C-reactive protein is a protein synthesized by the liver in response to cytokines, which shows  active inflam-mation. From Table 2, it is observed that there was a significant difference (p≤0.05) between the animals of the NC group with the HC group, that is, there was the formation of an inflammatory process that can progress to atherosclerosis, which demonstrates that none of the treatments was efficient in reducing the synthesis of C-reactive protein by the liver.

 

 

In Table 3, it is possible to observe that the HC group had serum levels of total cholesterol significantly (p≤0.05) higher than the ones of the NC group, indicating hypercholesterolemia. The values ??of the HC group (96.70 mg dL-1) are close to those of other studies with rats that developed hypercholesterolemia (Machado et al., 2003; Rocha et al., 2012). Among the treatments, only guava leaf flour (HF group) decreased total cholesterol levels significantly (p≤0.05), compared to the HC group, with a reduction of 30.24%.

 

 

A hypercholesterolemic diet induces an increase in lipid accumulation in hepatocytes, leading to a fatty liver, which can be demonstrated in this study. The significant reduction in cholesterol levels provided in this study by guava leaf flour may be due to the presence of dietary fiber found in this flour (Table 1). Several studies show that soluble fibers cause a reduction in blood cholesterol levels. Some studies show that the reduction in serum cholesterol in rats was caused by soluble fibers that bind to cholesterol, leading to its elimination, thus reducing its absorption by the liver (Camire and Dougherty, 2003; Rocha et al., 2012).         

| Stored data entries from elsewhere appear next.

/-! ## Attack sensing -/

/-- O58. A trip of a Crazed cause seals the key store, freezes guarded outputs in service and opens the quiet interval, counting the
entry; one of a Shattered cause zeroizes; in Sherd a trip changes no grade; with no Kiln it stays latched. A discriminable anomaly opens a
hold unless a reference excuses it, a reference event ends the holds whose window it falls in, and a window that closes is graded. After
the quiet interval the self-check clears Crazed or begins it anew. Rests on 07_tamper.md R240, 07_tamper.md R241, 07_tamper.md R244,
07_tamper.md R252, 07_tamper.md R256, 07_tamper.md R257, 07_tamper.md R258, 07_tamper.md R260, 07_tamper.md R261, 07_tamper.md R262,
07_tamper.md R264, 07_tamper.md R266. -/
def Obligations.Sensors : Prop :=
  ∀ (cause index : Nat) (k : RefEvent) (pass : Bool) (v : List Int) (s : State), s.rails.vao = true →
    let e : Trip := ⟨cause, index, s.tick⟩
    let calm := s.kilnReady = true ∧ s.life.firing ≠ .sherd ∧ s.crazed = false ∧ s.tamp.crazedAt.length < 8
    (sensorCause cause = true → s.sensed cause = true →
      (calm → causeGrade s.life.firing cause = .crazed → (cause ≠ 3 ∨ s.tamp.glitchAt.length < 2) → Does (.sensorTrip cause index) s (fun t =>
        t.tamp.grade = .crazed ∧ t.tamp.entry = e ∧ t.ksm.sealed = true ∧ t.tamp.quietEnd = s.tick + 1 + 32768 ∧
        t.tamp.crazedAt = s.powered :: within 2831155200 s.powered s.tamp.crazedAt ∧
        ∀ c, (s.chan c).eclass.guarded = true → (s.chan c).service = true → (t.chan c).frozen = true)) ∧
      (s.kilnReady = true → s.railsOk = true → s.life.firing ≠ .sherd → s.tamp.grade ≠ .shattered → causeGrade s.life.firing cause = .shattered →
        Does (.sensorTrip cause index) s (fun t => t.life.firing = .sherd ∧ t.tamp.zeroRecord = some (6, .tamper) ∧ t.ksm.slots = [] ∧ t.mem = [])) ∧
      (s.kilnReady = true → s.life.firing = .sherd → Does (.sensorTrip cause index) s (fun t => t.tamp.grade = s.tamp.grade)) ∧
      (s.kilnReady = false → Does (.sensorTrip cause index) s (fun t => t.tamp.latches = s.tamp.latches ++ [e]))) ∧
    (s.clk.tickSrc ≠ none → anomalyCause cause index = true → s.life.firing ≠ .sherd →
      (s.suspended = true → calm → Does (.discriminableAnomaly cause index) s (fun t => t.tamp.grade = .crazed ∧ t.tamp.entry = e)) ∧
      (s.suspended = false → s.tamp.excusing s.tick = none → Does (.discriminableAnomaly cause index) s (fun t =>
        t.tamp.holds = s.tamp.holds ++ [⟨cause, index, s.tick⟩] ∧ t.tamp.grade = s.tamp.grade)) ∧
      (s.suspended = false → s.tamp.excusing s.tick ≠ none → Does (.discriminableAnomaly cause index) s (fun t =>
        t.tamp.holds = s.tamp.holds ∧ t.tamp.grade = s.tamp.grade ∧ t.tamp.excused = min 65535 (s.tamp.excused + 1)))) ∧
    (s.clk.tickSrc ≠ none → (k = .surge → s.rails.vmet = true) → Does (.referenceEvent k) s (fun t =>
      t.tamp.holds = s.tamp.holds.filter (fun a => decide (a.tick + 66 ≤ s.tick)) ∧ t.tamp.grade = s.tamp.grade ∧
      (match k with | .surge => t.tamp.refSurge | .pfail => t.tamp.refPfail | .upaAlarm => t.tamp.refA | .upbAlarm => t.tamp.refB) = some s.tick)) ∧
    (∀ a l, s.tamp.holds = a :: l → s.clk.tickSrc ≠ none →
      let T := max s.tick (min (a.tick + 66) (2 ^ 48 - 1))
      Does .provisionalHoldExpiry s (fun t => (∀ b ∈ t.tamp.holds, b ∈ s.tamp.holds ∧ T < b.tick + 66) ∧
        (calm → l = [] → a.cause ≠ 3 → causeGrade s.life.firing a.cause = .crazed → a.tick + 66 < 2 ^ 48 →
          t.tamp.grade = .crazed ∧ t.tamp.entry = ⟨a.cause, a.index, a.tick⟩))) ∧
    (s.clk.tickSrc ≠ none → s.tamp.grade = .crazed → s.railsOk = true → s.kilnReady = true → s.tamp.holds = [] → s.tamp.selfCheck = false →
      Does .crazedQuietExpiry s (fun t => t.tamp.selfCheck = true ∧ t.kilnRuns = true ∧ t.tick = max s.tick (min s.tamp.quietEnd (2 ^ 48 - 1)))) ∧
    (s.tamp.selfCheck = true → s.tamp.grade = .crazed →
      ((pass = false ∨ s.tamp.selfCheckTrip = true ∨ s.tamp.holds ≠ []) → Does (.kilnSelfcheckDone pass []) s (fun t =>
        t.tamp.grade = .crazed ∧ t.tamp.selfCheck = false ∧ t.tamp.quietEnd = s.tick + 1 + 32768)) ∧
      (pass = true → s.tamp.selfCheckTrip = false → s.tamp.holds = [] →
        (s.pwr.crazedWait = true → ∃ u : State, exec (.kilnSelfcheckDone pass []) s = .next u.runStart ∧ u.tamp.grade = .none ∧ u.ksm.sealed = false ∧
          u.pwr.crazedWait = false) ∧
        (s.pwr.crazedWait = false → s.life.staged = none → s.selft.factoryDue = none → Does (.kilnSelfcheckDone pass []) s (fun t =>
          t.tamp.grade = .none ∧ t.ksm.sealed = false ∧ t.tamp.selfCheck = false)))) ∧
    (∀ j, s.tamp.suspendedUntil = some j → s.clk.tickSrc ≠ none → Does .suspensionEnd s (fun t =>
      t.tamp.suspendedUntil = none ∧ t.tick = max s.tick (min (j - s.kiln.poweredBase) (2 ^ 48 - 1)))) ∧
    (s.clk.tickSrc ≠ none → v.length = 4 →
      ((∀ i : Fin 4, 2231 < v.getD i.val 0 ∧ v.getD i.val 0 ≤ 4231 ∧ rateTrips s.tamp.temps[i] (v.getD i.val 0) = false) →
        Does (.temperatureSample v) s (fun t => t.tamp.grade = s.tamp.grade ∧
          ∀ i : Fin 4, t.tamp.tempHi[i] = 0 ∧ t.tamp.tempLo[i] = 0 ∧ t.tamp.tempVlo[i] = 0 ∧
            t.tamp.temps[i] = (v.getD i.val 0 :: s.tamp.temps[i]).take 50)) ∧
      (calm → (∀ i : Fin 4, 2231 < v.getD i.val 0) → (∃ i : Fin 4, s.tamp.tempHi[i] = 1 ∧ 4231 < v.getD i.val 0) →
        Does (.temperatureSample v) s (fun t => t.tamp.grade = .crazed)))
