-- ==== Sys2Proof/Laws/ChannelFields.lean ====
section
/-! SUPPORT. The fields of a channel that each of its basic operations leaves as they were. -/

namespace Sys2Proof.Machine

open Sys2Proof

@[simp] theorem Chan.push_dmd (c : Chan) (code t : Nat) (w : Bool) : (c.push code t w).dmd = c.dmd := by
  unfold Chan.push; repeat' split
  all_goals rfl

@[simp] theorem Chan.push_fbk (c : Chan) (code t : Nat) (w : Bool) : (c.push code t w).fbk = c.fbk := by
  unfold Chan.push; repeat' split
  all_goals rfl

@[simp] theorem Chan.push_known (c : Chan) (code t : Nat) (w : Bool) : (c.push code t w).known = c.known := by
  unfold Chan.push; repeat' split
  all_goals rfl

@[simp] theorem Chan.push_eclass (c : Chan) (code t : Nat) (w : Bool) : (c.push code t w).eclass = c.eclass := by
  unfold Chan.push; repeat' split
  all_goals rfl

@[simp] theorem Chan.push_fen (c : Chan) (code t : Nat) (w : Bool) : (c.push code t w).fen = c.fen := by
  unfold Chan.push; repeat' split
  all_goals rfl

@[simp] theorem Chan.push_fenPad (c : Chan) (code t : Nat) (w : Bool) : (c.push code t w).fenPad = c.fenPad := by
  unfold Chan.push; repeat' split
  all_goals rfl

@[simp] theorem Chan.push_lnkPad (c : Chan) (code t : Nat) (w : Bool) : (c.push code t w).lnkPad = c.lnkPad := by
  unfold Chan.push; repeat' split
  all_goals rfl

@[simp] theorem Chan.push_latch (c : Chan) (code t : Nat) (w : Bool) : (c.push code t w).latch = c.latch := by
  unfold Chan.push; repeat' split
  all_goals rfl

@[simp] theorem Chan.push_service (c : Chan) (code t : Nat) (w : Bool) : (c.push code t w).service = c.service := by
  unfold Chan.push; repeat' split
  all_goals rfl

@[simp] theorem Chan.push_contracted (c : Chan) (code t : Nat) (w : Bool) : (c.push code t w).contracted = c.contracted := by
  unfold Chan.push; repeat' split
  all_goals rfl

@[simp] theorem Chan.push_retired (c : Chan) (code t : Nat) (w : Bool) : (c.push code t w).retired = c.retired := by
  unfold Chan.push; repeat' split
  all_goals rfl

@[simp] theorem Chan.push_fused (c : Chan) (code t : Nat) (w : Bool) : (c.push code t w).fused = c.fused := by
  unfold Chan.push; repeat' split
  all_goals rfl

@[simp] theorem Chan.push_supLost (c : Chan) (code t : Nat) (w : Bool) : (c.push code t w).supLost = c.supLost := by
  unfold Chan.push; repeat' split
  all_goals rfl

@[simp] theorem Chan.push_frz (c : Chan) (code t : Nat) (w : Bool) : (c.push code t w).frz = c.frz := by
  unfold Chan.push; repeat' split
  all_goals rfl

@[simp] theorem Chan.push_needDec (c : Chan) (code t : Nat) (w : Bool) : (c.push code t w).needDec = c.needDec := by
  unfold Chan.push; repeat' split
  all_goals rfl

@[simp] theorem Chan.push_conf (c : Chan) (code t : Nat) (w : Bool) : (c.push code t w).conf = c.conf := by
  unfold Chan.push; repeat' split
  all_goals rfl

@[simp] theorem Chan.push_keep (c : Chan) (code t : Nat) (w : Bool) : (c.push code t w).keep = c.keep := by
  unfold Chan.push; repeat' split
  all_goals rfl

@[simp] theorem Chan.push_tconfLen (c : Chan) (code t : Nat) (w : Bool) : (c.push code t w).tconfLen = c.tconfLen := by
  unfold Chan.push; repeat' split
  all_goals rfl

@[simp] theorem Chan.push_hbLen (c : Chan) (code t : Nat) (w : Bool) : (c.push code t w).hbLen = c.hbLen := by
  unfold Chan.push; repeat' split
  all_goals rfl

@[simp] theorem Chan.push_holdLen (c : Chan) (code t : Nat) (w : Bool) : (c.push code t w).holdLen = c.holdLen := by
  unfold Chan.push; repeat' split
  all_goals rfl

@[simp] theorem Chan.push_fbkGlitch (c : Chan) (code t : Nat) (w : Bool) : (c.push code t w).fbkGlitch = c.fbkGlitch := by
  unfold Chan.push; repeat' split
  all_goals rfl

@[simp] theorem Chan.push_dmdGlitch (c : Chan) (code t : Nat) (w : Bool) : (c.push code t w).dmdGlitch = c.dmdGlitch := by
  unfold Chan.push; repeat' split
  all_goals rfl

@[simp] theorem Chan.push_confLate (c : Chan) (code t : Nat) (w : Bool) : (c.push code t w).confLate = c.confLate := by
  unfold Chan.push; repeat' split
  all_goals rfl

@[simp] theorem Chan.push_ignored (c : Chan) (code t : Nat) (w : Bool) : (c.push code t w).ignored = c.ignored := by
  unfold Chan.push; repeat' split
  all_goals rfl

@[simp] theorem Chan.push_mismatch (c : Chan) (code t : Nat) (w : Bool) : (c.push code t w).mismatch = c.mismatch := by
  unfold Chan.push; repeat' split
  all_goals rfl

@[simp] theorem Chan.push_keptGuard (c : Chan) (code t : Nat) (w : Bool) : (c.push code t w).keptGuard = c.keptGuard := by
  unfold Chan.push; repeat' split
  all_goals rfl

@[simp] theorem Chan.push_keptKeep (c : Chan) (code t : Nat) (w : Bool) : (c.push code t w).keptKeep = c.keptKeep := by
  unfold Chan.push; repeat' split
  all_goals rfl

@[simp] theorem Chan.push_sherdHold (c : Chan) (code t : Nat) (w : Bool) : (c.push code t w).sherdHold = c.sherdHold := by
  unfold Chan.push; repeat' split
  all_goals rfl

@[simp] theorem Chan.push_padRetired (c : Chan) (code t : Nat) (w : Bool) : (c.push code t w).padRetired = c.padRetired := by
  unfold Chan.push; repeat' split
  all_goals rfl

@[simp] theorem Chan.push_rbBad (c : Chan) (code t : Nat) (w : Bool) : (c.push code t w).rbBad = c.rbBad := by
  unfold Chan.push; repeat' split
  all_goals rfl

@[simp] theorem Chan.push_setup (c : Chan) (code t : Nat) (w : Bool) : (c.push code t w).setup = c.setup := by
  unfold Chan.push; repeat' split
  all_goals rfl

@[simp] theorem Chan.checkConf_dmd (c : Chan) (t : Nat) : (c.checkConf t).dmd = c.dmd := by
  unfold Chan.checkConf; split <;> simp

@[simp] theorem Chan.checkConf_fbk (c : Chan) (t : Nat) : (c.checkConf t).fbk = c.fbk := by
  unfold Chan.checkConf; split <;> simp

@[simp] theorem Chan.checkConf_known (c : Chan) (t : Nat) : (c.checkConf t).known = c.known := by
  unfold Chan.checkConf; split <;> simp

@[simp] theorem Chan.checkConf_eclass (c : Chan) (t : Nat) : (c.checkConf t).eclass = c.eclass := by
  unfold Chan.checkConf; split <;> simp

@[simp] theorem Chan.checkConf_fen (c : Chan) (t : Nat) : (c.checkConf t).fen = c.fen := by
  unfold Chan.checkConf; split <;> simp

@[simp] theorem Chan.checkConf_fenPad (c : Chan) (t : Nat) : (c.checkConf t).fenPad = c.fenPad := by
  unfold Chan.checkConf; split <;> simp

@[simp] theorem Chan.checkConf_lnkPad (c : Chan) (t : Nat) : (c.checkConf t).lnkPad = c.lnkPad := by
  unfold Chan.checkConf; split <;> simp

@[simp] theorem Chan.checkConf_latch (c : Chan) (t : Nat) : (c.checkConf t).latch = c.latch := by
  unfold Chan.checkConf; split <;> simp

@[simp] theorem Chan.checkConf_service (c : Chan) (t : Nat) : (c.checkConf t).service = c.service := by
  unfold Chan.checkConf; split <;> simp

@[simp] theorem Chan.checkConf_contracted (c : Chan) (t : Nat) : (c.checkConf t).contracted = c.contracted := by
  unfold Chan.checkConf; split <;> simp

@[simp] theorem Chan.checkConf_retired (c : Chan) (t : Nat) : (c.checkConf t).retired = c.retired := by
  unfold Chan.checkConf; split <;> simp

@[simp] theorem Chan.checkConf_fused (c : Chan) (t : Nat) : (c.checkConf t).fused = c.fused := by
  unfold Chan.checkConf; split <;> simp

@[simp] theorem Chan.checkConf_supLost (c : Chan) (t : Nat) : (c.checkConf t).supLost = c.supLost := by
  unfold Chan.checkConf; split <;> simp

@[simp] theorem Chan.checkConf_frz (c : Chan) (t : Nat) : (c.checkConf t).frz = c.frz := by
  unfold Chan.checkConf; split <;> simp

@[simp] theorem Chan.checkConf_needDec (c : Chan) (t : Nat) : (c.checkConf t).needDec = c.needDec := by
  unfold Chan.checkConf; split <;> simp
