@[simp] theorem State.raiseOption_ok {s : State} (h : State.Ok Q ps s) :
    State.Ok Q ps (State.raiseOption s) := by
  unfold State.raiseOption; simp (maxDischargeDepth := 40) (contextual := true) [*]

@[simp] theorem State.retryBurns_ok {s : State} (h : State.Ok Q ps s) :
    State.Ok Q ps (State.retryBurns s) := by
  unfold State.retryBurns; simp (maxDischargeDepth := 40) (contextual := true) [*]

@[simp] theorem State.trialDone_ok {s : State} (h : State.Ok Q ps s) :
    State.Ok Q ps (State.trialDone s) := by
  unfold State.trialDone; (repeat' split) <;> simp (maxDischargeDepth := 40) (contextual := true) [*]

@[simp] theorem State.resumeInstall_ok {s : State} (h : State.Ok Q ps s) :
    State.Ok Q ps (State.resumeInstall s) := by
  unfold State.resumeInstall; (repeat' split) <;> simp (maxDischargeDepth := 40) (contextual := true) [*]

@[simp] theorem State.phaseH_ok {s : State} (h : State.Ok Q ps s) :
    State.Ok Q ps (State.phaseH s) := by
  unfold State.phaseH; simp (maxDischargeDepth := 40) (contextual := true) [*]

@[simp] theorem State.startStep_ok {s : State} (h : State.Ok Q ps s) :
    State.Ok Q ps (State.startStep s) := by
  unfold State.startStep; (repeat' split) <;> simp (maxDischargeDepth := 40) (contextual := true) [*]

@[simp] theorem State.runStart_ok {s : State} (h : State.Ok Q ps s) :
    State.Ok Q ps (State.runStart s) := by
  unfold State.runStart; simp (maxDischargeDepth := 40) (contextual := true) [*]

@[simp] theorem State.beginStart_ok {s : State} {cause : StartCause} (h : State.Ok Q ps s) :
    State.Ok Q ps (State.beginStart s cause) := by
  unfold State.beginStart; simp (maxDischargeDepth := 40) (contextual := true) [*]

@[simp] theorem State.leaveHold_ok {s : State} (h : State.Ok Q ps s) :
    State.Ok Q ps (State.leaveHold s) := by
  unfold State.leaveHold; (repeat' split) <;> simp (maxDischargeDepth := 40) (contextual := true) [*]

@[simp] theorem State.crazedStart_ok {s : State} (h : State.Ok Q ps s) :
    State.Ok Q ps (State.crazedStart s) := by
  unfold State.crazedStart; simp (maxDischargeDepth := 40) (contextual := true) [*]

@[simp] theorem State.dipLost_ok {s : State} {cause : Nat} (h : State.Ok Q ps s) :
    State.Ok Q ps (State.dipLost s cause) := by
  unfold State.dipLost; simp (maxDischargeDepth := 40) (contextual := true) [*]

@[simp] theorem State.settleGrade_ok {s : State} (h : State.Ok Q ps s) :
    State.Ok Q ps (State.settleGrade s) := by
  unfold State.settleGrade; simp (maxDischargeDepth := 40) (contextual := true) [*]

For triglycerides, the results show that the treatments guava leaf flour (HF) and ethanol/acetone extract flour (HE) significantly (p≤0.05) decreased triglyceride levels, compared to the HC group, with a reduction of 41.24 and 23.71% for the HF and HE groups, respectively.

The highest reduction in triglyceride levels caused by the extract flour of guava leaves can be probably justified by the higher content of phenolic compounds and antioxidant activity shown in this extract.

For HDL cholesterol, only the HE group caused a significant (p≤0.05) increase in HDL levels, compared to the HC group, with an increase of 83.95%. The treatments guava leaf flour (HF) and ethanol/acetone extract flour (HE) significantly (p≤0.05) decreased the levels of non-HDL cholesterol, compared to the HC group, with a reduction of 38.25 and 20.32% for HF and HE groups, respectively.

The animals in the groups that received only the NE and NF commercial diet were statistically (p≤0.05), similar to the NC group in relation to serum levels of total cholesterol, triglycerides, HDL and non-HDL cholesterol.

The reduction of non-HDL cholesterol is important, since several studies have shown that a reduction in total cholesterol is not an efficient measure to reduce cardio-vascular mortality associated with cardiovascular disease patients or prevent their emergence (Liu et al., 2000; Magalhães et al., 2002). 


 CONCLUSION

Guava leaves (Pedro Sato cultivar) constitute a significant source of dietary fiber, phenolic compounds, vitamin C, beta-carotene, and they have antioxidant activity. These leaves present a hypocholesterolemic potential, since they cause a reduction in serum levels of total cholesterol, triglycerides and non-HDL cholesterol.


 CONFLICT OF INTERESTS

The author(s) have not declared any conflict of interests.


 ACKNOWLEDGEMENTS

The authors would like to thank CAPES, CNPq and FAPEMIG for the financial support.